• _Your objective_:
Only the lines from the one containing "r.asid.toNat r.va, [BitVec.ofNat" through the one containing "missing (R463). -/" should be printed, exactly as they appear below, with both ends included.

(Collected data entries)
/-- An answer with its bytes reaches what asked for it. -/
def remoteDone (s : State) (id : Nat) (r : Remote) (bs : List Byte) : State :=
  let s := s.dropRemote id
  match r.hw, r.eng, r.fill with
  | some (.fetch reader), _, _ => if r.stale then s else { s with fetched := (reader, lineKey r.asid.toNat r.va, bs) :: s.fetched }
  | some (.sig _ cmd), _, _ => sigDone s cmd
  | some (.sill p next), _, _ => sillDone s p next true
  | some _, _, _ => s
  | none, some _, _ => s
  | none, none, some core =>
    if r.stale then s
    else
    let x := s.core core
    let a := r.asid.toNat
    let line := r.va.toNat / 64
    let old := x.cbc.filter (fun l => !decide (l.asid = a ∧ l.line = line))
    let s := s.setCore core { x with cbc := ({ asid := a, line, bytes := bs } :: old).take 512 }
    if r.handle = noHandle then startDue s core else s
  | none, none, none =>
    match r.dst with
    | some d => s.modGroup r.handle r.gi (fun g => g.putResult r.uniform d r.lane r.tag r.iaddr bs)
    | none => s

/-- A write of the husk of a context to the host or a peer is not performed (R448, R449). -/
def huskLost (s : State) (h cls : Nat) (r : Remote) (page : Option PageKey) : State :=
  s.modBlock h (fun b =>
    { b with huskFail := b.huskFail.or (some { cls, frame := r.frame, tier := if r.host then 2 else 3, unit := 0, va := r.va, page }) })

/-- An access fails, with REM or RTO (R422, R425, R433). A line that a reader does not get is kept as its class alone. -/
def remoteFail (s : State) (id : Nat) (r : Remote) (cls : Nat) : State :=
  let s := s.dropRemote id
  match r.hw, r.eng with
  | some (.fetch reader), _ => if r.stale then s else { s with fetched := (reader, lineKey r.asid.toNat r.va, [BitVec.ofNat 8 cls]) :: s.fetched }
  | some (.sig ring cmd), _ =>
    sigDone (s.ringRecord ring cls r.va 2 r.frame (if r.host then 2 else 3) 0) cmd
  | some (.sill p next), _ => sillDone s p next false
  | some (.husk h), _ => huskLost s h cls r none
  | some .post, _ => s
  | some (.done _), _ => s
  | some (.image p cut), _ => imageLost s p cut r.va
  | none, some op => s.failOp op cls r.frame (if r.host then 2 else 3) 0
  | none, none => s.remoteFailed r cls

/-- An answer of some bytes comes in by the port of its access, and is counted there (R321). -/
def Remote.arrived (r : Remote) (s : State) (bytes : Nat) : State :=
  match r.port with
  | some p => s.fabTake (asidPart r.asid.toNat) p bytes
  | none => s

/-- The host or a peer answers an access (R322, R323, R425). -/
def execRemoteResponse (id : Nat) (a : Answer) (s : State) : Out :=
  .next (
    match AMap.get? s.remotes id with
    | none => s
    | some r =>
      if r.xlat || r.lost then s
      else match a with
        | .failed => remoteFail (r.arrived s 0) id r clsREM
        | .done bs => if bs.length = r.answerLen then remoteDone (r.arrived s bs.length) id r bs else s)

/-- An access has waited longer than its timeout (R422, R423, R425). -/
def execRemoteTimeout (id : Nat) (s : State) : Out :=
  .next (
    match AMap.get? s.remotes id with
    | none => s
    | some r => if r.xlat ∨ s.gt ≤ r.due then s else remoteFail s id r clsRTO)

/-! ### Missing host pages (R131, R462, R463) -/

/-- The accesses that wait for a translation of a page, oldest first. -/
def State.awaiting (s : State) (pasid page : Nat) : List (Nat × Remote) :=
  s.remotes.filter (fun x => x.2.xlat && x.2.host && decide (x.2.pasid = pasid ∧ x.2.page = page))

/-- The port asks the host for a page, once for each page that is missing (R463). -/
def State.askPage (s : State) (pasid page : Nat) (write : Bool) : State :=
  if s.host.pri.contains (pasid, page) then s
  else { s with
    host := { s.host with pri := s.host.pri ++ [(pasid, page)] }
    outbox := .pageRequest pasid page write :: s.outbox }

/-- An access meets a missing host page: a group's lane is held and its block counts the page; the hardware's own reader and an
engine wait as they do for a missing page of the device. What does not wait for missing pages ends as for any other failure: a husk's write
(R448, R449), a sillage entry (R417), a checkpoint's (R451). `all` are the accesses that wait for the page. -/
def missRemote (all : List (Nat × Remote)) (s : State) (x : Nat × Remote) : State :=
  let r := x.2
  let k : PageKey := .host r.pasid r.page
  let s := { s with remotes := AMap.modify s.remotes x.1 (fun r => { r with denied := true }) }
  match r.hw, r.eng with
  | some (.husk h), _ => huskLost (s.dropRemote x.1) h clsMSP r (some k)
  | some (.sill p next), _ => sillDone (s.dropRemote x.1) p next false
  | some (.image p cut), _ => imageLost (s.dropRemote x.1) p cut r.va
  | some (.fetch reader), _ =>
    if reader < 2048 then ringMiss s reader k r.frame 2 r.va
    else if reader < 3584 then ringMiss s (reader - 2048) k r.frame 2 r.va
    else if wordReader 0 0 ≤ reader then
      let h := (reader - wordReader 0 0) / 32
      let gi := (reader - wordReader 0 0) % 32
      ((s.dropRemote x.1).modGroup h gi (fun g => { g with stopped := true })).addMissing h gi k
        { s.recOf h gi clsMSP with iaddr := r.iaddr, vaddr := r.iaddr, kind := 4, lanes := r.mask, frame := r.frame, tier := 2 }
    else if 2 ^ 40 ≤ reader then
      let op := reader - 2 ^ 40
      match (AMap.get? s.ops op).map EngOp.kind with
      | some .mat =>
        match (s.clusters.flatMap (fun c => c.2.reqs)).find? (fun q => decide (q.op = op)) with
        | some q => mmamFail (s.dropRemote x.1) q clsMSP r.frame 2 0 5 (some k) r.va
        | none => s.dropRemote x.1
      | _ => engMissing s op k r.va
    else s
  | some _, _ => s
  | none, some op => engMissing s op k r.va
  | none, none =>
    match s.group? r.handle r.gi, AMap.get? s.blocks r.handle with
    | some g, some b =>
      let mates := (all.filter (fun y => decide (y.2.handle = r.handle ∧ y.2.gi = r.gi) && y.2.hw.isNone && y.2.eng.isNone)).map (·.2)
      let lanes := if r.uniform || r.fill.isSome then r.mask else mates.foldl (fun (m : W32) (y : Remote) => m ||| (1#32 <<< y.lane)) 0
      let rc : Rec :=
        { s.recOf r.handle r.gi clsMSP with
          iaddr := r.iaddr, vaddr := r.va, kind := if r.fill.isSome then 5 else kindOf r.kind, wid := r.wid, lanes, frame := r.frame, tier := 2 }
      let s := s.dropRemote x.1
      if b.groups.length ≤ r.gi ∨ (g.exited = allLanes ∧ r.fill.isSome) then s
      else
        let s := if r.fill.isSome then s.modGroup r.handle r.gi (fun g => { g with stopped := true })
          else s.modGroup r.handle r.gi (fun g => { g with held := insertHeld g.held r.hold })
        s.addMissing r.handle r.gi k rc
    | _, _ => s.dropRemote x.1

/-- A response withholds a page from accesses that wait for it: the page is missing, or, under a PASID that is barred, they fail
with REM at once (R462, R463). -/
def missPage (s : State) (pasid page : Nat) (ws : List (Nat × Remote)) : State :=
  if ws.isEmpty then s
  else if s.host.priBarred.contains pasid then ws.foldl (fun s x => remoteFail s x.1 x.2 clsREM) s
  else
    let new := ws.filter (fun x => !x.2.denied)
    let s := new.foldl (missRemote new) s
    if new.isEmpty then s else s.askPage pasid page (ws.any (fun x => decide (x.2.kind ≠ .load)))

/-- A translation response arrives (R462, R464). -/
def execAtsResponse (id : Nat) (grant : Option AtsGrant) (s : State) : Out :=
  .next (
    match AMap.get? s.host.ats id with
    | none => s
    | some q =>
      let s := { s with host := { s.host with ats := AMap.del s.host.ats id } }
      let ws := s.awaiting q.pasid q.page
      if q.stale then (if ws.isEmpty then s else s.askAts q.pasid q.page)
      else match grant with
        | none => missPage s q.pasid q.page ws
        | some g =>
          let ent : AtcEnt := { pasid := q.pasid, page := q.page, phys := g.phys, write := g.write }
          let old := s.host.atc.filter (fun e => !decide (e.pasid = q.pasid ∧ e.page = q.page))
          let s := { s with host := { s.host with atc := (ent :: old).take 4096 } }
          let ok (x : Nat × Remote) : Bool := decide (x.2.kind = .load) || g.write
          let s := (ws.filter ok).foldl (fun s x =>
            let r : Remote := { x.2 with xlat := false, due := s.gt + s.remoteTicks x.2.asid.toNat }
            State.hostTraffic { s with remotes := AMap.put s.remotes x.1 r } (asidPart r.asid.toNat) r.w) s
          missPage s q.pasid q.page (ws.filter (fun x => !ok x)))

/-- The accesses that still wait for a page ask for its translation afresh. -/
def State.askAgain (s : State) (pasid page : Nat) : State :=
  if (s.awaiting pasid page).isEmpty then s
  else
    let on (r : Remote) : Bool := r.xlat && r.host && decide (r.pasid = pasid ∧ r.page = page)
    { s with remotes := s.remotes.map (fun (x : Nat × Remote) => (x.1, if on x.2 then { x.2 with denied := false } else x.2)) }.askAts pasid page

/-- The host refuses a page: held lanes on it are to be discarded with REM at placement, and what else missed it fails with REM (R412,
R463); an access whose translation is still asked for waits on (R462). -/
def refusePage (s : State) (pasid page : Nat) : State :=
  let k : PageKey := .host pasid page
  let mark (g : Group) : Group :=
    { g with held := g.held.map (fun a => if a.page = some k then { a with rem := true } else a) }
  let s := { s with blocks := s.blocks.map (fun (b : Nat × Block) => (b.1, { b.2 with groups := b.2.groups.map mark })) }
  let s := s.resolvePage k
  ((s.awaiting pasid page).filter (fun x => x.2.denied)).foldl (fun s x => remoteFail s x.1 x.2 clsREM) s

/-- A page request group response arrives (R463): one that matches no request is ignored. -/
def execPageRequestResponse (pasid page : Nat) (code : PriCode) (s : State) : Out :=
  .next (
    if !s.host.pri.contains (pasid, page) then s
    else
      let s := { s with host := { s.host with pri := s.host.pri.filter (fun x => decide (x ≠ (pasid, page))) } }
      match code with
      | .success => (s.resolvePage (.host pasid page)).askAgain pasid page
      | .invalidRequest => refusePage s pasid page
      | .responseFailure =>
        let barred := if s.host.priBarred.contains pasid then s.host.priBarred else pasid :: s.host.priBarred
        refusePage { s with host := { s.host with priBarred := barred } } pasid page)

• _The answer_:
  | some (.fetch reader), _ => if r.stale then s else { s with fetched := (reader, lineKey r.asid.toNat r.va, [BitVec.ofNat 8 cls]) :: s.fetched }
  | some (.sig ring cmd), _ =>
    sigDone (s.ringRecord ring cls r.va 2 r.frame (if r.host then 2 else 3) 0) cmd
  | some (.sill p next), _ => sillDone s p next false
  | some (.husk h), _ => huskLost s h cls r none
  | some .post, _ => s
  | some (.done _), _ => s
  | some (.image p cut), _ => imageLost s p cut r.va
  | none, some op => s.failOp op cls r.frame (if r.host then 2 else 3) 0
  | none, none => s.remoteFailed r cls

/-- An answer of some bytes comes in by the port of its access, and is counted there (R321). -/
def Remote.arrived (r : Remote) (s : State) (bytes : Nat) : State :=
  match r.port with
  | some p => s.fabTake (asidPart r.asid.toNat) p bytes
  | none => s

/-- The host or a peer answers an access (R322, R323, R425). -/
def execRemoteResponse (id : Nat) (a : Answer) (s : State) : Out :=
  .next (
    match AMap.get? s.remotes id with
    | none => s
    | some r =>
      if r.xlat || r.lost then s
      else match a with
        | .failed => remoteFail (r.arrived s 0) id r clsREM
        | .done bs => if bs.length = r.answerLen then remoteDone (r.arrived s bs.length) id r bs else s)

/-- An access has waited longer than its timeout (R422, R423, R425). -/
def execRemoteTimeout (id : Nat) (s : State) : Out :=
  .next (
    match AMap.get? s.remotes id with
    | none => s
    | some r => if r.xlat ∨ s.gt ≤ r.due then s else remoteFail s id r clsRTO)

/-! ### Missing host pages (R131, R462, R463) -/

/-- The accesses that wait for a translation of a page, oldest first. -/
def State.awaiting (s : State) (pasid page : Nat) : List (Nat × Remote) :=
  s.remotes.filter (fun x => x.2.xlat && x.2.host && decide (x.2.pasid = pasid ∧ x.2.page = page))

/-- The port asks the host for a page, once for each page that is missing (R463). -/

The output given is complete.